Шок и дезориентация проявлялись во всем, от самой глубинной сферы ценностей до бытовой проблемы обращения к встречным. «Как бы вы ни обратились к незнакомому человеку в современной России, в четырех случаях из пяти вы рискуете его рассердить», — гласили итоги опроса, проведенного Всероссийским центром изучения общественного мнения в 1993 г.{725} В вопросе о том, как следует обращаться к группам незнакомых людей, мнения широко разошлись: на одном конце спектра 20% опрошенных считали наиболее естественным советское «товарищи»; на другом — примерно столько же человек отдали предпочтение дореволюционному (и западному) «дамы и господа» или православному «братья и сестры»; остальные респонденты либо выбрали более нейтральные формы, такие, как «друзья», «граждане» или просто «люди», либо затруднились ответить. Разумеется, возрастная группа старше пятидесяти лет склонялась к «товарищам», а тем, кому было чуть за двадцать, больше нравились «дамы и господа». В придачу к этой путанице гораздо реже стали употребляться вежливые формы обращения по имени и отчеству, вследствие чего социальные контакты лишались защитного слоя уважения и почтительности. «Известия» с грустью констатировали, что «чисто лингвистические затруднения переходного периода по-своему способствуют общей агрессивности людей»{726}.

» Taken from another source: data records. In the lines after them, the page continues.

-- ==== Sys2Proof/Proofs/LoadedTables.lean ====
section
/-! O27: the tube, load table and money records, and all ten tables together (R2, R3, R29, R116). -/

/- One lemma after another, to keep the memory of a compile small. -/
set_option Elab.async false

namespace Sys2Proof.Machine

/-! ### Tube records (R29) -/

theorem tubeRecord_listed {k e cap low keep : Byte} : codesListed 2 [k, e, cap, low, keep] = true ↔
    k.toNat ≤ 15 ∧ e.toNat ≤ 1 := by
  show (decide (num k ≤ 15) && !badFlag (num e)) = true ↔ _
  rw [notBadFlag, Bool.and_eq_true, decide_eq_true_eq, decide_eq_true_eq]
  rfl

theorem typeTaken_iff (s : State) (n k : Nat) :
    typeTaken s n k = true ↔ ∃ m < 6, m ≠ n ∧ (s.tables.tube m).coinType = k := by
  simp only [typeTaken, List.any_eq_true, List.mem_range, Bool.and_eq_true, bne_iff_ne, beq_iff_eq]

theorem typeTaken_asServed (s : State) (n k : Nat) : typeTaken s.asServed n k = typeTaken s n k := by
  have htables : s.asServed.tables = s.tables := asServed_alters s .tables (by decide)
  unfold typeTaken
  rw [htables]

section
variable {s : State} (hs : Ready s) (hu : unlocked s) {n : Nat} (hn : n < 6) {k e : Byte} (cap low keep : Byte)
include hs hu hn

theorem tubeRecord_refused (hbad : 15 < k.toNat ∨ 1 < e.toNat) :
    RecordRefused s 2 n [k, e, cap, low, keep] .badArgument := by
  refine (⟨rfl, rfl, hn⟩ : OneRecord 2 n _).code_refused hs hu (Bool.eq_false_iff.2 fun hlisted => ?_)
  obtain ⟨hk, he⟩ := tubeRecord_listed.1 hlisted
  omega

theorem tubeRecord_busy (hk : k.toNat ≤ 15) (he : e.toNat ≤ 1) (hsale : s.credit.sale = .payout) :
    RecordRefused s 2 n [k, e, cap, low, keep] .busy :=
  (⟨rfl, rfl, hn⟩ : OneRecord 2 n _).busy hs hu (tubeRecord_listed.2 ⟨hk, he⟩) (beq_iff_eq.2 hsale)

theorem tubeRecord_taken (hsale : s.credit.sale ≠ .payout)
    (htaken : ∃ m < 6, m ≠ n ∧ (s.tables.tube m).coinType = k.toNat) :
    RecordRefused s 2 n [k, e, cap, low, keep] .badArgument :=
  (⟨rfl, rfl, hn⟩ : OneRecord 2 n _).bad hs hu (beq_eq_false_iff_ne.2 hsale)
    (if_pos ((typeTaken_asServed s n _).trans ((typeTaken_iff s n k.toNat).2 htaken)))

theorem tubeRecord_loads (hk : k.toNat ≤ 15) (he : e.toNat ≤ 1) (hsale : s.credit.sale ≠ .payout)
    (hfree : ¬∃ m < 6, m ≠ n ∧ (s.tables.tube m).coinType = k.toNat) :
    RecordLoads s 2 n [k, e, cap, low, keep]
      [clampedN cap.toNat (max 1 (min 250 cap.toNat)),
        clampedN low.toNat (min (max 1 (min 250 cap.toNat)) low.toNat),
        clampedN keep.toNat (min (max 1 (min 250 cap.toNat)) keep.toNat)]
      { s.tables with
        tubes := s.tables.tubes.set n {
          coinType := k.toNat, enabled := e == 1, capacity := max 1 (min 250 cap.toNat),
          lowMark := min (max 1 (min 250 cap.toNat)) low.toNat, reserve := min (max 1 (min 250 cap.toNat)) keep.toNat },
        coins := if (s.tables.tube n).coinType = k.toNat then s.tables.coins
          else updAt s.tables.coins (s.tables.tube n).coinType fun x =>
            if x.tube = some n then { x with tube := none } else x } := by
  rw [← num_beq_one e, ← updAt_eq_set]
  have htables : s.asServed.tables = s.tables := asServed_alters s .tables (by decide)
  have hstep : recordStep 2 n [k, e, cap, low, keep] s.asServed = .ok (applyTube n {
      coinType := k.toNat, enabled := num e == 1, capacity := max 1 (min 250 cap.toNat),
      lowMark := min (max 1 (min 250 cap.toNat)) low.toNat,
      reserve := min (max 1 (min 250 cap.toNat)) keep.toNat } s.asServed, _, 0) :=
    if_neg fun h => hfree ((typeTaken_iff s n k.toNat).1 ((typeTaken_asServed s n _).symm.trans h))
  rw [show _ + _ + _ = _ from (sum_three _ _ _).symm] at hstep
  refine (⟨rfl, rfl, hn⟩ : OneRecord 2 n _).loads hs hu (tubeRecord_listed.2 ⟨hk, he⟩) (beq_eq_false_iff_ne.2 hsale)
    hstep fun t _ ht => ht.trans ?_
  rw [applyTube_tables, htables]
  unfold coinsAfterTube
  dsimp only
  simp only [eq_comm]

end

/-! ### The load table (R116) -/

/-- A rating held to its range is clamped a second time when it is above the budget. -/
theorem ratingClamps_eq (b x : Nat) : ratingClamps b x =
    clampedN x (max 1 (min 100 x)) + if max 1 (min 100 x) ≤ b then 0 else 1 := by
  unfold ratingClamps ratingOf
  refine congrArg (clampedN x (clampNat 1 100 x) + ·) (if_congr ?_ rfl rfl)
  exact eq_comm.trans min_eq_right_iff

theorem loadsRecord_loads {s : State} (hs : Ready s) (hu : unlocked s) (b p m q r h : Byte)
    (hfree : tableBusy 10 s = false) : RecordLoads s 10 0 [b, p, m, q, r, h]
      [clampedN b.toNat (max 20 b.toNat), ratingClamps (max 20 b.toNat) p.toNat, ratingClamps (max 20 b.toNat) m.toNat,
        ratingClamps (max 20 b.toNat) q.toNat, ratingClamps (max 20 b.toNat) r.toNat,
        ratingClamps (max 20 b.toNat) h.toNat]
      { s.tables with loads := {
          budget := max 20 b.toNat, payout := ratingOf (max 20 b.toNat) p.toNat,
          motor := ratingOf (max 20 b.toNat) m.toNat, compStart := ratingOf (max 20 b.toNat) q.toNat,
          compRun := ratingOf (max 20 b.toNat) r.toNat, heater := ratingOf (max 20 b.toNat) h.toNat } } := by
  rw [← clampNat_byte 20 b]
  have hstep : recordStep 10 0 [b, p, m, q, r, h] s.asServed =
      .ok (budgetChanged { s.asServed with tables.loads := loadTableOf [b, p, m, q, r, h] },
        loadTableClamps [b, p, m, q, r, h], 0) := rfl
  rw [show loadTableClamps [b, p, m, q, r, h] = _ from (sum_six _ _ _ _ _ _).symm] at hstep
  refine (⟨rfl, rfl, Nat.zero_lt_one⟩ : OneRecord 10 0 _).loads hs hu rfl hfree hstep fun t _ ht => ht.trans ?_
  rw [budgetChanged_alters _ .tables (by decide)]
  exact congrArg (fun x : Tables => { x with loads := loadTableOf [b, p, m, q, r, h] })
    (asServed_alters s .tables (by decide))

/-! ### The money parameters (R2, R3) -/

theorem moneyRecord_listed {ch cl p e gh gl xh xl nh nl : Byte} :
    codesListed 0 [ch, cl, p, e, gh, gl, xh, xl, nh, nl] = true ↔ p.toNat ≤ 1 ∧ e.toNat ≤ 1 := codesListed_two p e

/-- The masks are those of the state. -/
def MasksOf (s : State) : Prop :=
  s.change.accept = acceptMask s ∧ s.change.route = routeMask s ∧ s.credit.noteMask = noteMask s

theorem masksOf_recomputeMasks {s : State} (h : s.phase = .run) : MasksOf (recomputeMasks s) := by
  obtain ⟨haccept, hroute, hnote⟩ := recomputeMasks_masks h
  exact ⟨haccept.trans (acceptMask_alters (recomputeMasks_alters s)).symm,
    hroute.trans (routeMask_alters (recomputeMasks_alters s)).symm,
    hnote.trans (noteMask_alters (recomputeMasks_alters s)).symm⟩

/-- What the masks are computed from, and the masks. -/
def maskSources : List Part :=
  [.tables, .tubes, .exact, .amounts, .slots, .linkState, .fill, .coinMasks, .noteMask]

theorem MasksOf.alters {ps : List Part} {s t : State} (hs : MasksOf s) (h : Alters ps s t)
    (hp : Apart maskSources ps := by exact (apart_iff _ _).1 rfl) : MasksOf t := by
  obtain ⟨haccept, hroute, hnote⟩ := hs
  obtain ⟨haccept', hroute'⟩ := h .coinMasks (hp _ (by decide))
  have hsources {qs : List Part} (hq : ∀ q ∈ qs, q ∈ maskSources) : Apart qs ps := fun q hm => hp q (hq q hm)
  refine ⟨?_, ?_, ?_⟩
  · exact (haccept'.trans haccept).trans (acceptMask_alters h (hsources (by decide))).symm
  · exact (hroute'.trans hroute).trans (routeMask_alters h (hsources (by decide))).symm
  · exact ((h .noteMask (hp _ (by decide))).trans hnote).trans (noteMask_alters h (hsources (by decide))).symm

/-- What a money record leaves besides its parameters: EXACT as it was, or evaluated anew, and the masks. -/
structure MoneyTaken (s : State) (m : MoneyParams) (t : State) : Prop where
  kept : m.granularity = s.tables.money.granularity → m.probeCeiling = s.tables.money.probeCeiling →
    t.change.exact = s.change.exact
  evaluated : ¬(m.granularity = s.tables.money.granularity ∧ m.probeCeiling = s.tables.money.probeCeiling) → Exact t
  masks : MasksOf t

theorem moneyTaken_recomputed {r : List Byte} {s : State} (hrun : s.phase = .run) :
    MoneyTaken s (moneyOf r) (recomputeMasks (moneyTaken r s)) := by
  have hexact := recomputeMasks_alters (moneyTaken r s) .exact (by decide)
  refine ⟨fun hg hc => hexact.trans ?_, fun hnew => ?_, masksOf_recomputeMasks ?_⟩
  · rw [moneyTaken, if_pos ⟨hg, hc⟩]
  · rw [moneyTaken, if_neg hnew]
    exact (exact_evalExact _).alters (recomputeMasks_alters _)
  · exact (moneyTaken_alters r s .phase (by decide)).trans hrun

theorem MoneyTaken.alters {ps : List Part} {s u t : State} {m : MoneyParams} (hu : MoneyTaken s m u) (h : Alters ps u t)
    (hp : Apart maskSources ps := by exact (apart_iff _ _).1 rfl) : MoneyTaken s m t :=
  ⟨fun hg hc => (h .exact (hp _ (by decide))).trans (hu.kept hg hc),
    fun hnew => (hu.evaluated hnew).alters h fun q hq => hp q (by revert q; decide), hu.masks.alters h hp⟩

section
variable {s : State} (hs : Ready s) (hu : unlocked s) (ch cl : Byte) {p e : Byte} (gh gl xh xl nh nl : Byte)
include hs hu

theorem moneyRecord_refused (hbad : 1 < p.toNat ∨ 1 < e.toNat) :
    RecordRefused s 0 0 [ch, cl, p, e, gh, gl, xh, xl, nh, nl] .badArgument := by
  refine (⟨rfl, rfl, Nat.zero_lt_one⟩ : OneRecord 0 0 _).code_refused hs hu (Bool.eq_false_iff.2 fun hlisted => ?_)
  obtain ⟨hp, he⟩ := moneyRecord_listed.1 hlisted
  omega

theorem moneyRecord_busy (hp : p.toNat ≤ 1) (he : e.toNat ≤ 1) (hsale : s.credit.sale ≠ .idle) :
    RecordRefused s 0 0 [ch, cl, p, e, gh, gl, xh, xl, nh, nl] .busy :=
  (⟨rfl, rfl, Nat.zero_lt_one⟩ : OneRecord 0 0 _).busy hs hu (moneyRecord_listed.2 ⟨hp, he⟩) (bne_iff_ne.2 hsale)

theorem moneyRecord_loads (hsale : s.credit.sale = .idle) (hp : p.toNat ≤ 1) (he : e.toNat ≤ 1) :
    Replies (.loadTableSection 0 0 1 [ch, cl, p, e, gh, gl, xh, xl, nh, nl]) s 0x89 .done
      (char (clampedN (num2 ch cl) (max 1 (num2 ch cl)) + clampedN (num2 gh gl) (max 1 (num2 gh gl))) ++ char 0)
      (.tag :: loadParts) fun t =>
        t.tables = { s.tables with money := moneyOf [ch, cl, p, e, gh, gl, xh, xl, nh, nl] } ∧
        MoneyTaken s (moneyOf [ch, cl, p, e, gh, gl, xh, xl, nh, nl]) t := by
  have hserved := asServed_alters s
  have htables : s.asServed.tables = s.tables := hserved .tables (by decide)
  have hstep : recordStep 0 0 [ch, cl, p, e, gh, gl, xh, xl, nh, nl] s.asServed = .ok _ := loadMoney_eq 0 _ _
  rw [show clampedN _ _ + clampedN _ _ = _ from (sum_two _ _).symm] at hstep
  rw [← sum_two]
  refine (⟨rfl, rfl, Nat.zero_lt_one⟩ : OneRecord 0 0 _).loads hs hu (moneyRecord_listed.2 ⟨hp, he⟩)
    (bne_eq_false_iff_eq.2 hsale) hstep fun t ht hsame => ⟨hsame.trans ?_, ?_⟩
  · rw [recomputeMasks_alters _ .tables (by decide), moneyTaken_alters _ _ .tables (by decide)]
    exact congrArg (fun x : Tables => { x with money := moneyOf [ch, cl, p, e, gh, gl, xh, xl, nh, nl] }) htables
  · have hend := ((moneyTaken_recomputed (r := [ch, cl, p, e, gh, gl, xh, xl, nh, nl])
      ((hserved .phase (by decide)).trans hs.run)).alters (tablesChanged_alters _)).alters ht.frame
    obtain ⟨hkept, hevaluated, hmasks⟩ := hend
    rw [htables] at hkept hevaluated
    exact ⟨fun hg hc => (hkept hg hc).trans (hserved .exact (by decide)), hevaluated, hmasks⟩

end

end Sys2Proof.Machine
end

Ценности подвергались пересмотру так же, как формы поведения. В первые годы переходного периода, начиная еще с эпохи перестройки, это, как правило, означало отрицание и дискредитацию всего советского и соответственно превознесение всего, что в советское время осуждалось. В начале 1990-х гг., по словам Нэнси Рис, отрицание всего советского стало излюбленной темой в средствах массовой информации: «Мифы об общественном порядке и безопасности сокрушались с помощью постоянных, подробных репортажей о самых жестоких преступлениях; раньше о преступности говорили исключительно как о западном бедствии. Мифы о любви к родной земле подтачивались рассказами о чудовищном загрязнении природной среды в СССР. Мифам о планировании и контроле противопоставлялись разоблачения самых нелепых, смехотворных и расточительных методов производства и распределения. А миф о партии как добром старшем брате, воплощении зрелости, мудрости и справедливости, был вдребезги разбит шквалом сенсационных сообщений о злоупотреблениях властью и привилегиях»{727}. Параллельно происходила инверсия прежней дихотомии «советское = хорошее / западное = плохое»: «Советские средства массовой информации постоянно изображали жестокость, несправедливость и противоречия капиталистических систем, а в эпоху перестройки все стало наоборот, и картины медицинского обслуживания бедняков в клиниках США накладывались на интервью с русскими матерями, которые не могли получить отчаянно необходимые их детям лекарства и врачебную помощь»{728}. Такая инверсия нередко приводила в замешательство гостей с Запада, когда их русские друзья, к примеру, вдруг начинали отрицать наличие социальной проблемы бездомности за пределами России (где она оказалась неприятной новостью) или приходили в восторг от очарования и женственности Нэнси Рейган после визита президента США в СССР в 1988 г. Инверсионный императив господствовал и в «женском вопросе», торжествуя над другим постсоветским императивом — вестернизацией. Поскольку эмансипация женщин путем их привлечения в ряды наемной рабочей силы была советским кредо, теперь, по логике инверсии, ее следовало дискредитировать. В соответствии с новым постсоветским этосом женщину призывали вернуться к ее «естественной роли» хозяйки дома{729}.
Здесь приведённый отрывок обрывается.